Work to complete
Which lines below include the string "packageId"? Please show each one.

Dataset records
-- ==== Sys2Proof/Machine/FwOps.lean ====
section
/-! DEFINITION. Firmware update: the package header, refusal reasons, staging into a half, the firmware and boot selectors,
activation and its end, the status list, and relaying down the chain (R338, R391, R397–R415, Tables 17-1 to 17-5). -/

namespace Sys2Proof.Machine

open Sys2Proof

/-- Changes the firmware block. -/
def setFw (s : State) (f : Firmware → Firmware) : State := { s with fw := f s.fw }

/-! ## Package header (Table 17-1) -/

/-- The header in the first 512 bytes of a package. -/
def parseHeader (b : List Byte) : FwHeader :=
  { packageId := BitVec.ofNat 32 (field b 8 4), part := BitVec.ofNat 16 (field b 6 2), version := BitVec.ofNat 32 (field b 12 4),
    svn := field b 16 4, handover := field b 20 2, handoverMin := field b 22 2, total := field b 24 4, fwLen := field b 28 4,
    bootLen := field b 32 4,
    wellFormed := decide (field b 0 4 = 0x51564650 ∧ field b 4 2 = 2 ∧ field b 6 2 = 0x6417 ∧ field b 36 4 = 0)
      && (slice b 88 328).all (fun x => x == 0) && decide (512 ≤ b.length) }

/-- The header's own conditions of R397: MAGIC, FORMAT, PART, reserved bytes and lengths. -/
def headerValid (h : FwHeader) : Bool :=
  h.wellFormed && decide (h.total = 512 + h.fwLen + h.bootLen ∧ h.total ≤ 15 * 2 ^ 20 ∧ h.fwLen ≠ 0)
    && (h.bootLen == 0 || h.bootLen == 262144)

/-! ## Halves and selectors -/

/-- Sector 0 of a half (Table 16-1): false A, true B. -/
def halfSector (b : Bool) : Nat := if b then 4096 else 256

/-- The half that a download is staged in (R400, R415). -/
def stagingHalf (s : State) : Bool :=
  match fwRecord s with
  | some r => !r.2
  | none => if inCrocus s then false else !s.fw.running

/-- The verified header of a half (in part DESIGN CHOICE, notes/assumptions/92). -/
def setImage (s : State) (b : Bool) (h : Option FwHeader) : State :=
  setFw s fun f => if b then { f with imageB := h } else { f with imageA := h }

/-- The firmware selector takes a record that names a half (R390, R391, R414); a sector without a blank slot is erased first. -/
def selectHalf (s : State) (b : Bool) : State :=
  let s := if (firstBlankSlot s (sectorBase secFwSel) 256).isSome then s else cfEraseSector s secFwSel
  setFw (writeSwap s magicFw (sectorBase secFwSel) 256 (lowBit b)) fun f => { f with half := b }

/-- Once no package is staged whole, a full firmware selector sector is renewed: the half not in use, then the sector, then a record
that names the selected half (R391). -/
def renewSelector (s : State) : State :=
  if (firstBlankSlot s (sectorBase secFwSel) 256).isSome || s.fw.staging.any (·.whole) then s
  else
    let o := halfSector (!s.fw.half)
    selectHalf (cfEraseSector (setImage (cfEraseRange s o (o + 3840)) (!s.fw.half) none) secFwSel) s.fw.half

/-- The boot selector takes a record that names a block; a full sector is renewed after the block not selected is erased (R391). -/
def selectBoot (s : State) (b : Bool) : State :=
  let s := writeSwap s magicBoot (sectorBase secBootSel) 256 (lowBit b)
  if (firstBlankSlot s (sectorBase secBootSel) 256).isSome then s
  else
    let o := if b then 0 else 64
    let s := cfEraseSector (cfEraseRange s o (o + 64)) secBootSel
    let s := setFw s fun f => if b then { f with boot0 := false } else { f with boot1 := false }
    writeSwap s magicBoot (sectorBase secBootSel) 256 (lowBit b)

/-! ## Status entry and reasons (Tables 17-2 and 17-4) -/

/-- STATE codes. -/
def entryCode : EntryRun → Nat
  | .none => 0 | .staging => 1 | .staged => 2 | .refused => 3 | .sigBad => 4 | .notStaged => 5 | .probation => 6
  | .committed => 7 | .reverted => 8 | .pendingRestart => 9 | .unreachable => 10

/-- The module's own entry. -/
def ownEntry (s : State) : StatusEntry :=
  { position := positionInForce s, run := s.fw.entry, reasons := if s.fw.entry = .refused then s.fw.reasons else 0 }

/-- Bytes of an entry. -/
def entryBytes (e : StatusEntry) : List Byte :=
  leBytes 1 e.position ++ leBytes 1 (entryCode e.run) ++ leBytes 2 e.reasons

/-- The status list of a response: ENTRIES, the own entry, then those held (R409), at most 256 bytes. -/
def statusList (s : State) : List Byte :=
  let es := (ownEntry s :: s.fw.entries).take 64
  leBytes 2 es.length ++ es.flatMap entryBytes

/-- Reasons that the state gives (Table 17-2, bits 0–5). -/
def stateReasons (s : State) : Nat :=
  let small := s.power.minimal || inCrocus s
  let r := s.thermal.reef
  let m := s.shroud.mode
  bit (saving s) + 2 * bit (s.power.state == .restore) + 4 * bit (!small && !fwSocOk s) + 8 * bit (!inCrocus s && ownerLock s)
    + 16 * bit (decide (max r.die (max r.dram r.nand) ≥ 4))
    + 32 * bit (!small && (m == .reconstruct || m == .rebuild || m == .relocate || m == .relocated))

/-- The SVN that a package must reach (R397, R415). -/
def svnNeeded (s : State) : Nat := if inCrocus s then svnFloor s else (s.fw.active.map (·.svn)).getD 0

/-- Reasons that a package's header gives (bits 6, 7 and 9). -/
def headerReasons (s : State) (h : Option FwHeader) : Nat :=
  match h with
  | none => 0
  | some h =>
    64 * bit (decide (h.svn < svnNeeded s)) + 128 * bit (h.part != 0x6417) + 512 * bit (inCrocus s && s.fw.needBoot && h.bootLen == 0)

/-- Both halves are in use: a probation, an activation under way or one that waits for a restart. -/
def bothHalvesUsed (s : State) : Bool :=
  s.fw.phase == .loading || s.fw.phase == .switching || s.fw.phase == .probation || s.fw.phase == .pendingRestart

/-- A refusal on this module (R399): entry, REASONS. -/
def refuseFw (s : State) (reasons : Nat) : State := setFw s fun f => { f with entry := .refused, reasons := reasons }

/-- In CROCUS a set owner lock is ignored and logged (Table 17-2). -/
def logIgnoredLock (s : State) : State :=
  if inCrocus s && ownerLock s then logEvent s (Config.unnamedEvent 1) 1 [] else s

/-! ## Notices and signals -/

/-- MSI-X vector 6 on every link whose function is up and has event interrupts (R62, R401, R409, R413). -/
def signalAll (s : State) (v : Nat) : State :=
  ((fins 8).filter fun l => s.host.link[l].offersIo && s.host.link[l].partner != .r11).foldl (fun s l => signal s l v) s

/-- Entries of a state, own one included. -/
def countEntries (s : State) (r : EntryRun) : Nat := ((ownEntry s :: s.fw.entries).filter fun e => e.run == r).length

/-! ## Relay down the chain (R402–R405) -/

/-- This module is in a chain: a HALYARD section in force, or pass-through (R407). -/
def inChain (s : State) : Bool :=
  s.power.minimal || inCrocus s || match s.startup.settings with
    | some c => c.hasHalyard && c.position != 0
    | none => false

/-- CHUNK frames of a chunk: one, or at version 1 one per 1,024 bytes of data (R403). -/
def chunkFrames (version : Nat) (k : HyChunk) : List (List Byte) :=
  let head := leBytes 4 k.package.toNat ++ leBytes 4 k.offset ++ leBytes 4 k.total ++ leBytes 4 k.crc.toNat
  if version = 1 then (List.range 4).filterMap fun i =>
      if 1024 * i < k.data.length then some (head ++ slice k.data (1024 * i) 1024) else none
  else [head ++ k.data]

/-- A chunk of the package staged on this module, read back from code flash (in part DESIGN CHOICE, notes/assumptions/92). -/
def stagedChunk (s : State) (g : Staging) (off : Nat) : Option HyChunk :=
  if off < g.missing ∧ off % 4096 = 0 then
    let base := sectorBase (halfSector (stagingHalf s) + off / 4096)
    let bs := (List.range 512).flatMap fun i => leBytes 8 ((cfGood s (base + i)).getD 0).toNat
    let data := bs.take (min 4096 (g.total - off))
    some { package := g.packageId, offset := off, total := g.total, crc := crc32 data, data := data }
  else none

/-- The chunk at an offset of the relay stream. -/
def relayChunk (s : State) (pkg : Word) (off : Nat) : Option HyChunk :=
  match s.fw.relayQ.find? fun k => k.package == pkg && k.offset == off with
  | some k => some k
  | none => match s.fw.staging with
    | some g => if g.packageId = pkg then stagedChunk s g off else none
    | none => none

Answer
  { packageId := BitVec.ofNat 32 (field b 8 4), part := BitVec.ofNat 16 (field b 6 2), version := BitVec.ofNat 32 (field b 12 4),
    some { package := g.packageId, offset := off, total := g.total, crc := crc32 data, data := data }
    | some g => if g.packageId = pkg then stagedChunk s g off else none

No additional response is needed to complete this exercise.